Some teachers at FHS think that ChatGPT is not only a program to adapt to, but a tool that can support students in their work. For instance, ChatGPT can act as a tutor for certain assignments that require a student’s comprehension of a text in order to analyze it. If a student is assigned a text and is asked to understand it, after working through it on their own, they could use ChatGPT. 

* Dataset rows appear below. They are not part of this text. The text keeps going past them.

-- ==== Sys2Proof/Certificates/Slice0/Obligations.lean ====
section
/-! DEFINITION. The statements for the provers, in the order of spec/: encoding, the step, reset, the host bus, the commands
family by family, RUN, and the invariants every step keeps. A statement about a command's end says the whole next state: what
is not named in it stands. -/

open Sys2Proof Sys2Proof.Machine Sys2Proof.Config

/-! ### Encoding -/

/-- Words written out from the patterns of rule R110 decode to the commands they stand for. -/
def Obligations.DecodeTableWords : Prop :=
  decode 0b00000000000000000000000000000000 = .ok .nop ∧
  decode 0b00000000000000000000000000000001 = .ok .clear ∧
  decode 0b00000000000000000000000000010000 = .ok .pack ∧
  decode 0b00000000000000000001111000100000 = .ok (.genpoly 30) ∧
  decode 0b00000000000000000000000100100001 = .ok (.rsenc 1) ∧
  decode 0b00000000000000000000000000100010 = .ok .interleave ∧
  decode 0b00000000000000000000000000110000 = .ok .funcpat ∧
  decode 0b00000000000000000000000000110001 = .ok .place ∧
  decode 0b00000000000000001111111101000000 = .ok (.penalty 0xFF) ∧
  decode 0b00000000000000000000000001000001 = .ok .masksel ∧
  decode 0b00000000000000000000011101000010 = .ok (.maskapply 7) ∧
  decode 0b00000000000000000000000011110000 = .ok .run

/-- Rules R110 and R112: a word is a command exactly when it is that command's encoding with its argument in range. -/
def Obligations.DecodeEncodeAgree : Prop :=
  ∀ (i : Instr) (w : Word), decode w = .ok i ↔ (i.wf = true ∧ encode i = w)

/-- Rules R111, R264: an accepted illegal word faults with E_ILLEGAL and the first reason's INFO, and writes nothing else; any
other word runs its command: with nothing before the sequencer, and when the next act is the sequencer's. -/
def Obligations.IllegalWordFaults : Prop :=
  ∀ (s : State) (w : Word) (stage : Fin 5), s.seq = .exec w stage →
    (∀ info, illegalInfo s.rsK.toNat w = some info →
      (s.inputs = [] →
        step s = .next { s with fault := ⟨.illegal, w.extractLsb' 0 8, info⟩, seq := .idle }) ∧
      ∀ rest, s.inputs = .sequencer :: rest →
        step s = .next { s with inputs := rest, fault := ⟨.illegal, w.extractLsb' 0 8, info⟩, seq := .idle }) ∧
    (illegalInfo s.rsK.toNat w = none →
      ∃ i, decode w = .ok i ∧ (s.inputs = [] → step s = exec i s) ∧
        ∀ rest, s.inputs = .sequencer :: rest → step s = exec i { s with inputs := rest })

/-! ### The step -/

/-- A step with nothing before the sequencer runs the accepted word's command; so does one whose next act is the
sequencer's (rules R50, R264). -/
def Obligations.StepRunsDecodedCommand : Prop :=
  ∀ (s : State) (w : Word) (stage : Fin 5) (i : Instr), s.seq = .exec w stage → decode w = .ok i →
    (s.inputs = [] → step s = exec i s) ∧
    ∀ rest, s.inputs = .sequencer :: rest → step s = exec i { s with inputs := rest }

/-- The acts of the host and of `rst` take effect one at a time in their order; an Idle sequencer does nothing (rules R69,
R276; `rst` at any time, rules R290, R291). That pending acts stand in a list, that a step takes its head, and that the
sequencer moves when it is empty, is the model's choice (DESIGN CHOICE, notes/assumptions/5). -/
def Obligations.StepTakesNextAct : Prop :=
  ∀ (s : State) (rest : List Input),
    (∀ a, s.inputs = .access a :: rest → step s = .next (State.access { s with inputs := rest } a)) ∧
    (∀ c, s.inputs = .reset c :: rest → step s = .next (State.afterReset { s with inputs := rest })) ∧
    (s.seq = .idle → s.inputs = [] → step s = .next s) ∧
    (s.seq = .idle → s.inputs = .sequencer :: rest → step s = .next { s with inputs := rest })

/-- Rule R10: every command and every step has an outcome that is a next state; none is refused. -/
def Obligations.EveryStepAnswersNext : Prop :=
  (∀ s : State, ∃ t, step s = .next t) ∧ ∀ (i : Instr) (s : State), ∃ t, exec i s = .next t

/-! ### Reset -/

/-- The state of reset (rule R290). Its last clause rests on notes/assumptions/1: a byte that nothing has written since
reset reads as a free value, whatever that value is. -/
def Obligations.ResetState : Prop :=
  State.reset.RegistersReset ∧
  ∀ (w : Window) (i : Nat), i < w.size →
    State.reset.windowByte w i =
      if w = .matrix then (bufferDraw State.reset.epoch (w.base + i)) &&& 7
      else bufferDraw State.reset.epoch (w.base + i)
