@[simp] theorem State.setWholeMatrix_ie : (s.setWholeMatrix m).ie = s.ie := rfl
@[simp] theorem State.setWholeMatrix_done : (s.setWholeMatrix m).done = s.done := rfl
@[simp] theorem State.setWholeMatrix_dcwValid : (s.setWholeMatrix m).dcwValid = s.dcwValid := rfl
@[simp] theorem State.setWholeMatrix_streamValid : (s.setWholeMatrix m).streamValid = s.streamValid := rfl
@[simp] theorem State.setWholeMatrix_dropped : (s.setWholeMatrix m).dropped = s.dropped := rfl
@[simp] theorem State.setWholeMatrix_maskValid : (s.setWholeMatrix m).maskValid = s.maskValid := rfl
@[simp] theorem State.setWholeMatrix_fault : (s.setWholeMatrix m).fault = s.fault := rfl
@[simp] theorem State.setWholeMatrix_level : (s.setWholeMatrix m).level = s.level := rfl
@[simp] theorem State.setWholeMatrix_mode : (s.setWholeMatrix m).mode = s.mode := rfl
@[simp] theorem State.setWholeMatrix_version : (s.setWholeMatrix m).version = s.version := rfl
@[simp] theorem State.setWholeMatrix_msgLen : (s.setWholeMatrix m).msgLen = s.msgLen := rfl
@[simp] theorem State.setWholeMatrix_rsK : (s.setWholeMatrix m).rsK = s.rsK := rfl
@[simp] theorem State.setWholeMatrix_dbits : (s.setWholeMatrix m).dbits = s.dbits := rfl
@[simp] theorem State.setWholeMatrix_dcwCount : (s.setWholeMatrix m).dcwCount = s.dcwCount := rfl
@[simp] theorem State.setWholeMatrix_streamBits : (s.setWholeMatrix m).streamBits = s.streamBits := rfl
@[simp] theorem State.setWholeMatrix_maskSel : (s.setWholeMatrix m).maskSel = s.maskSel := rfl
@[simp] theorem State.setWholeMatrix_pen1 : (s.setWholeMatrix m).pen1 = s.pen1 := rfl
@[simp] theorem State.setWholeMatrix_pen2 : (s.setWholeMatrix m).pen2 = s.pen2 := rfl
@[simp] theorem State.setWholeMatrix_pen3 : (s.setWholeMatrix m).pen3 = s.pen3 := rfl
@[simp] theorem State.setWholeMatrix_pen4 : (s.setWholeMatrix m).pen4 = s.pen4 := rfl
@[simp] theorem State.setWholeMatrix_penTotal : (s.setWholeMatrix m).penTotal = s.penTotal := rfl
@[simp] theorem State.setWholeMatrix_genDeg : (s.setWholeMatrix m).genDeg = s.genDeg := rfl
@[simp] theorem State.setWholeMatrix_penMask : (s.setWholeMatrix m).penMask = s.penMask := rfl
@[simp] theorem State.setWholeMatrix_gen : (s.setWholeMatrix m).gen = s.gen := rfl
@[simp] theorem State.setWholeMatrix_msg : (s.setWholeMatrix m).msg = s.msg := rfl
@[simp] theorem State.setWholeMatrix_dcw : (s.setWholeMatrix m).dcw = s.dcw := rfl
@[simp] theorem State.setWholeMatrix_stream : (s.setWholeMatrix m).stream = s.stream := rfl
@[simp] theorem State.setWholeMatrix_rsbuf : (s.setWholeMatrix m).rsbuf = s.rsbuf := rfl
@[simp] theorem State.setWholeMatrix_rsec : (s.setWholeMatrix m).rsec = s.rsec := rfl
@[simp] theorem State.setWholeMatrix_matrix : (s.setWholeMatrix m).matrix = wholeMatrix m := rfl
@[simp] theorem State.setWholeMatrix_seq : (s.setWholeMatrix m).seq = s.seq := rfl
@[simp] theorem State.setWholeMatrix_inputs : (s.setWholeMatrix m).inputs = s.inputs := rfl
@[simp] theorem State.setWholeMatrix_reply : (s.setWholeMatrix m).reply = s.reply := rfl
@[simp] theorem State.setWholeMatrix_draws : (s.setWholeMatrix m).draws = s.draws := rfl
@[simp] theorem State.setWholeMatrix_epoch : (s.setWholeMatrix m).epoch = s.epoch := rfl
@[simp] theorem State.setWholeMatrix_params : (s.setWholeMatrix m).params = s.params := rfl

end

section
variable (s : State) (n : Nat) (old new : Matrix)

@[simp] theorem State.setMatrixN_ie : (s.setMatrixN n old new).ie = s.ie := rfl
@[simp] theorem State.setMatrixN_done : (s.setMatrixN n old new).done = s.done := rfl
@[simp] theorem State.setMatrixN_dcwValid : (s.setMatrixN n old new).dcwValid = s.dcwValid := rfl
@[simp] theorem State.setMatrixN_streamValid : (s.setMatrixN n old new).streamValid = s.streamValid := rfl
@[simp] theorem State.setMatrixN_dropped : (s.setMatrixN n old new).dropped = s.dropped := rfl
@[simp] theorem State.setMatrixN_maskValid : (s.setMatrixN n old new).maskValid = s.maskValid := rfl
@[simp] theorem State.setMatrixN_fault : (s.setMatrixN n old new).fault = s.fault := rfl
@[simp] theorem State.setMatrixN_level : (s.setMatrixN n old new).level = s.level := rfl
@[simp] theorem State.setMatrixN_mode : (s.setMatrixN n old new).mode = s.mode := rfl
@[simp] theorem State.setMatrixN_version : (s.setMatrixN n old new).version = s.version := rfl
@[simp] theorem State.setMatrixN_msgLen : (s.setMatrixN n old new).msgLen = s.msgLen := rfl
@[simp] theorem State.setMatrixN_rsK : (s.setMatrixN n old new).rsK = s.rsK := rfl
@[simp] theorem State.setMatrixN_dbits : (s.setMatrixN n old new).dbits = s.dbits := rfl
@[simp] theorem State.setMatrixN_dcwCount : (s.setMatrixN n old new).dcwCount = s.dcwCount := rfl
@[simp] theorem State.setMatrixN_streamBits : (s.setMatrixN n old new).streamBits = s.streamBits := rfl
@[simp] theorem State.setMatrixN_maskSel : (s.setMatrixN n old new).maskSel = s.maskSel := rfl
@[simp] theorem State.setMatrixN_pen1 : (s.setMatrixN n old new).pen1 = s.pen1 := rfl
@[simp] theorem State.setMatrixN_pen2 : (s.setMatrixN n old new).pen2 = s.pen2 := rfl
@[simp] theorem State.setMatrixN_pen3 : (s.setMatrixN n old new).pen3 = s.pen3 := rfl
@[simp] theorem State.setMatrixN_pen4 : (s.setMatrixN n old new).pen4 = s.pen4 := rfl
@[simp] theorem State.setMatrixN_penTotal : (s.setMatrixN n old new).penTotal = s.penTotal := rfl
@[simp] theorem State.setMatrixN_genDeg : (s.setMatrixN n old new).genDeg = s.genDeg := rfl
@[simp] theorem State.setMatrixN_penMask : (s.setMatrixN n old new).penMask = s.penMask := rfl
@[simp] theorem State.setMatrixN_gen : (s.setMatrixN n old new).gen = s.gen := rfl
@[simp] theorem State.setMatrixN_msg : (s.setMatrixN n old new).msg = s.msg := rfl
@[simp] theorem State.setMatrixN_dcw : (s.setMatrixN n old new).dcw = s.dcw := rfl
@[simp] theorem State.setMatrixN_stream : (s.setMatrixN n old new).stream = s.stream := rfl
@[simp] theorem State.setMatrixN_rsbuf : (s.setMatrixN n old new).rsbuf = s.rsbuf := rfl
@[simp] theorem State.setMatrixN_rsec : (s.setMatrixN n old new).rsec = s.rsec := rfl
@[simp] theorem State.setMatrixN_matrix : (s.setMatrixN n old new).matrix = s.matrix.commit (changedCells n old new) := rfl
@[simp] theorem State.setMatrixN_seq : (s.setMatrixN n old new).seq = s.seq := rfl
@[simp] theorem State.setMatrixN_inputs : (s.setMatrixN n old new).inputs = s.inputs := rfl
@[simp] theorem State.setMatrixN_reply : (s.setMatrixN n old new).reply = s.reply := rfl
@[simp] theorem State.setMatrixN_draws : (s.setMatrixN n old new).draws = s.draws := rfl
@[simp] theorem State.setMatrixN_epoch : (s.setMatrixN n old new).epoch = s.epoch := rfl
@[simp] theorem State.setMatrixN_params : (s.setMatrixN n old new).params = s.params := rfl

end

section
variable (s : State) (n : Nat)

@[simp] theorem State.setGenerator_ie : (s.setGenerator n).ie = s.ie := rfl
@[simp] theorem State.setGenerator_done : (s.setGenerator n).done = s.done := rfl
@[simp] theorem State.setGenerator_dcwValid : (s.setGenerator n).dcwValid = s.dcwValid := rfl
@[simp] theorem State.setGenerator_streamValid : (s.setGenerator n).streamValid = s.streamValid := rfl
@[simp] theorem State.setGenerator_dropped : (s.setGenerator n).dropped = s.dropped := rfl
@[simp] theorem State.setGenerator_maskValid : (s.setGenerator n).maskValid = s.maskValid := rfl
@[simp] theorem State.setGenerator_fault : (s.setGenerator n).fault = s.fault := rfl
@[simp] theorem State.setGenerator_level : (s.setGenerator n).level = s.level := rfl
@[simp] theorem State.setGenerator_mode : (s.setGenerator n).mode = s.mode := rfl
@[simp] theorem State.setGenerator_version : (s.setGenerator n).version = s.version := rfl
@[simp] theorem State.setGenerator_msgLen : (s.setGenerator n).msgLen = s.msgLen := rfl
@[simp] theorem State.setGenerator_rsK : (s.setGenerator n).rsK = s.rsK := rfl
@[simp] theorem State.setGenerator_dbits : (s.setGenerator n).dbits = s.dbits := rfl
@[simp] theorem State.setGenerator_dcwCount : (s.setGenerator n).dcwCount = s.dcwCount := rfl
@[simp] theorem State.setGenerator_streamBits : (s.setGenerator n).streamBits = s.streamBits := rfl
@[simp] theorem State.setGenerator_maskSel : (s.setGenerator n).maskSel = s.maskSel := rfl
@[simp] theorem State.setGenerator_pen1 : (s.setGenerator n).pen1 = s.pen1 := rfl
@[simp] theorem State.setGenerator_pen2 : (s.setGenerator n).pen2 = s.pen2 := rfl
@[simp] theorem State.setGenerator_pen3 : (s.setGenerator n).pen3 = s.pen3 := rfl
@[simp] theorem State.setGenerator_pen4 : (s.setGenerator n).pen4 = s.pen4 := rfl
@[simp] theorem State.setGenerator_penTotal : (s.setGenerator n).penTotal = s.penTotal := rfl
@[simp] theorem State.setGenerator_genDeg : (s.setGenerator n).genDeg = BitVec.ofNat 5 n := rfl
@[simp] theorem State.setGenerator_penMask : (s.setGenerator n).penMask = s.penMask := rfl
@[simp] theorem State.setGenerator_gen : (s.setGenerator n).gen = genFile (genpoly n) := rfl
@[simp] theorem State.setGenerator_msg : (s.setGenerator n).msg = s.msg := rfl
@[simp] theorem State.setGenerator_dcw : (s.setGenerator n).dcw = s.dcw := rfl
@[simp] theorem State.setGenerator_stream : (s.setGenerator n).stream = s.stream := rfl
@[simp] theorem State.setGenerator_rsbuf : (s.setGenerator n).rsbuf = s.rsbuf := rfl
@[simp] theorem State.setGenerator_rsec : (s.setGenerator n).rsec = s.rsec := rfl
@[simp] theorem State.setGenerator_matrix : (s.setGenerator n).matrix = s.matrix := rfl
@[simp] theorem State.setGenerator_seq : (s.setGenerator n).seq = s.seq := rfl
@[simp] theorem State.setGenerator_inputs : (s.setGenerator n).inputs = s.inputs := rfl
@[simp] theorem State.setGenerator_reply : (s.setGenerator n).reply = s.reply := rfl
@[simp] theorem State.setGenerator_draws : (s.setGenerator n).draws = s.draws := rfl
@[simp] theorem State.setGenerator_epoch : (s.setGenerator n).epoch = s.epoch := rfl
@[simp] theorem State.setGenerator_params : (s.setGenerator n).params = s.params := rfl

end

section
variable (s : State) (x : Score)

“Now, there’s no reason for students to say, ‘Well, I just didn’t understand this paragraph in the reading,’” Bigelman said. “Well, you could have asked ChatGPT. So, when [I give students a] page which I expect [them] to understand it and [they] read it but don’t bother to figure out the parts that [they] didn’t understand. Well, maybe it was difficult, but now [they] have something you can ask. So, now, there really isn’t a reason for [the students] to not be able to explain it.”

Students who have used ChatGPT find that it is a better alternative to Google and other search engines for certain schoolwork.

“[ChatGPT is] really helpful,” an Anonymous FHS senior said. “It’s like Google, but actually gives you the most up to date and in-depth answer. When you search something in Google, there’s very different sources to find an answer, but ChatGPT gives you the best source and the best answer.”

However, much like other forms of academic dishonesty, using ChatGPT as a crutch for schoolwork can deprive students of necessary skills and learning. 

“It’s the process of [struggling] to figure things out that makes [students] smarter, it’s not getting the answer,” Bigelman said. “So, they’re robbing themselves of getting smarter or improving their actual literacy skills, speaking skills [or] whatever they’re working on. [Those using ChatGPT are] not improving or are improving minimally compared to the students that are going through the struggle. Because it’s the struggle that makes them better.”

Some developments to help identify AI use in student work have already begun appearing. Edward Tian, a computer science major at Princeton University, created GPTZero, an app aimed at educators that can detect AI generated text. GPTZero examines two key factors in a student’s work: perplexity, a measure of randomness, and burstiness, which refers to the variance within the writing. Generally, human-written texts have a tendency to be more random and consist of more variance than bot-generated text. GPTZero currently only exists as a textbox, but the full version which is in development would allow teachers to upload documents for evaluation just like Turnitin.com. 

Even with AI detection software some students are still able to get around it. In fact, some even use the software themselves to ensure that their submitted work does not stand out, making AI use harder to detect by teachers.

“I try my best to not make it obvious that [my assignments are written by] an AI bot,” an Anonymous FHS senior said. “I dumb it down a little bit and change words up. And there’s also AI detectors for GPT. So, I [run] it through that and there’s a scale on the AI detector between 100%, fake [and] 100% real and I try to get 100% Real or at least 95%.”

School districts across the U.S., including Seattle Public Schools and New York City’s Department of Education, have administered bans on ChatGPT on school devices.

Educators have expressed concerns regarding how ChatGPT threatens students’ learning and progress.

“There’s two real main things like content and skills,” Rognas said. “I want [students] to leave history class and have a way better understanding of history. That’s important. But, maybe, what’s more important is that [their] skills grow […] Critical thinking and writing are really applicable to [their] real world experience, maybe a little bit more than understanding the difference between the early colonies in AP U.S. History.”

Rumors of OpenAI’s ChatGPT-4, scheduled to be released in 2023, have begun circulating. ChatGPT-4 is estimated to reach 1 trillion parameters or more, while ChatGPT-3 has 174 billion, making it able to produce at a faster and more accurate capability.

“We’re going to try and do some things in the short term,” Altman said as reported by the Guardian. “There may be ways we can help teachers be a little more likely to detect output of a GPT-like system. But honestly, a determined person will get around them.”